* _EXERCISE INSTRUCTIONS_
The answer is the line that contains "(s.set F.JNL_STAT_NEXT (full.foldl" followed by every later line of the entries below, each repeated exactly, and nothing else.

* _Collected data_
<<<<
-- ==== Sys2Proof/Machine/Trailhead.lean ====
section
/-!
DEFINITION. The Trailhead (ch. 04): its steps as the table's rows, from the sampling of the straps to the device state it ends in.
A step begins with its first row, and `BOOT_PROG.STEP` shows the last step begun (log entry 134).
-/

namespace Sys2Proof.Machine

/-- Does the Trailhead go on: begun, not ended by a removal? -/
def State.trailOn (s : State) : Bool := s.live && s.st == stTrailhead && !s.trail.abandoned

/-- Has step `k` been done? -/
def State.did (s : State) (k : Nat) : Bool := s.trail.done.contains k

/-- Step `k` is done. -/
def State.didStep (s : State) (k : Nat) : State := { s with trail := { s.trail with done := k :: s.trail.done } }

/-- Step `k` begins. -/
def State.setStep (s : State) (k : Nat) : State := ({ s with trail := { s.trail with step := k } }).set F.BOOT_PROG_STEP k

/-! ### Step 1: straps and groups (R40, R41, R49, R50) -/

/-- The class of a group's rail in mV: 1 for 1.2 V, 2 for 1.8 V, 0 unpowered (R40). -/
def vccqClass (mv : Nat) : Nat := if 1080 ≤ mv ∧ mv ≤ 1320 then 1 else if 1620 ≤ mv ∧ mv ≤ 1980 then 2 else 0

/-- Report the straps (R50): `straps` has HMODE in bits [1:0], CASC_EN, CASC_ID in [4:3], SP_MODE, REFCK_EN and TMODE, as STRAP_RAW. -/
def State.showStraps (s : State) : State :=
  let v := s.aon.straps
  let en := bit v 2
  let cid := bits v 3 2
  let s1 := s.setReg 0x00CA (BitVec.ofNat 32 v)
  ((s1.set F.GLB_STAT_HOST_MODE (if s.formB ∧ v % 4 = 1 then 1 else 0)).set F.GLB_STAT_CASC_ID cid).set F.GLB_STAT_CASC_ROLE
    (if en then (if cid = 0 then 1 else 2) else 0)

/-- TRAILHEAD_START (R44, R49, R84): power-on reset is released and RESET_N is high. `straps` are the levels at the straps, `vccq` the
group rails in mV, `start` what step 1 finds: it tests the SVC SRAM (R529) and posts BIST_DONE
with memory 0's result (log entry 135). -/
def trailheadStart (straps : Nat) (vccq : List Nat) (start : StartIn) (s : State) : State :=
  if s.aon.por = false ∨ s.aon.resetN = false ∨ s.live then s
  else
    let s1 := if s.aon.sampled then s else { s with aon := { s.aon with straps := straps % 256, sampled := true } }
    let s2 := { s1 with trail := { ({} : Trail) with step := 1, start := s1.clock } }
    let s3 := (List.range 8).foldl (fun (s : State) n => s.setChan n { s.chan n with vclass := vccqClass (listGet 0 vccq (n / 2)) }) s2
    let s4 := { s3 with rt := { s3.rt with isns := !(decide (start.isns.1 < 50) && decide (start.isns.2 < 50)) } }
    let s5 := (((s4.set F.RMV_STAT_SRC 0).set F.RMV_STAT_PHASE 0).set F.RMV_STAT_RESET_OPS 0).set F.SP_PAGE_PAGE 0
    (((s5.showStraps).setStep 1).setState stTrailhead 0).post 361 (if start.sramBad then 1 + 3 * 256 else 1 * 256)

/-! ### Step 2: the keep die (R73, R74, R92, R462, R473) -/

/-- The trim record in slot `k` of PSEC_6, when its magic and CRC pass. -/
def State.trimSlot (s : State) (k : Nat) : Option (List Byte) :=
  let l := s.norBytes (0x18000 + 256 * k) 256
  if l.take 4 = [0x54, 0x52, 0x4D, 0x31] ∧ leAt l 252 4 = crc32 (l.take 252) then some l else none

/-- The trim record in use (R473). -/
def State.trimRecord (s : State) : Option (List Byte) :=
  (List.range 64).foldl (fun b k => match b, s.trimSlot k with
    | none, x => x
    | some l, some m => if genAbove (leAt m 4 4) (leAt l 4 4) then some m else some l
    | some l, none => some l) none

/-- Load the trims, or the defaults of R474. -/
def State.trimLoad (s : State) : State :=
  match s.trimRecord with
  | some l =>
    let sg (o : Nat) : Int := toSigned 16 (leAt l o 2)
    let t := ((List.range 11).map (fun i => (i, sg (16 + 2 * i)))) ++ [(11, (leAt l 38 2 : Int))]
      ++ ((List.range 6).map (fun i => (12 + i, sg (40 + 2 * i))))
    let slot := ((List.range 64).find? (fun k => s.trimSlot k == some l)).getD 0
    let s1 := ({ s with trail := { s.trail with trims := t.filter (fun p => p.2 != 0) } }).set F.CAL_STAT_TRIM_SRC 1
    (s1.set F.TRIM_STAT_VERSION (leAt l 8 2)).set F.TRIM_STAT_SLOT slot
  | none => (s.set F.CAL_STAT_TRIM_SRC 0).set F.CAL_EVT_TRIM_DEFAULT 1

/-- How many slots of PSEC_6 read 0xFF in every byte. -/
def State.trimFree (s : State) : State :=
  s.set F.TRIM_STAT_FREE ((List.range 64).filter (fun k => (s.norBytes (0x18000 + 256 * k) 256).all (· == 0xFF))).length

/-- The journal writer scans PSEC_7 (R456). -/
def State.jnlScan (s : State) : State :=
  let slot (k : Nat) : List Byte := s.norBytes (0x1C000 + 32 * k) 32
  let full := (List.range 512).filter (fun k => !(slot k).all (· == 0xFF))
  let torn := full.filter (fun k => leAt (slot k) 30 2 != crc16 ((slot k).take 30))
  (s.set F.JNL_STAT_NEXT (full.foldl (fun n k => max n (k + 1)) 0)).set F.JNL_STAT_TORN (min 0xFF torn.length)

/-- Record 2 of PS: the saved RMV_CFG. -/
def rmvRecord : PairRec := ⟨0x82100, 32⟩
>>>>
* _TASK RESULT_
  (s.set F.JNL_STAT_NEXT (full.foldl (fun n k => max n (k + 1)) 0)).set F.JNL_STAT_TORN (min 0xFF torn.length)

/-- Record 2 of PS: the saved RMV_CFG. -/
def rmvRecord : PairRec := ⟨0x82100, 32⟩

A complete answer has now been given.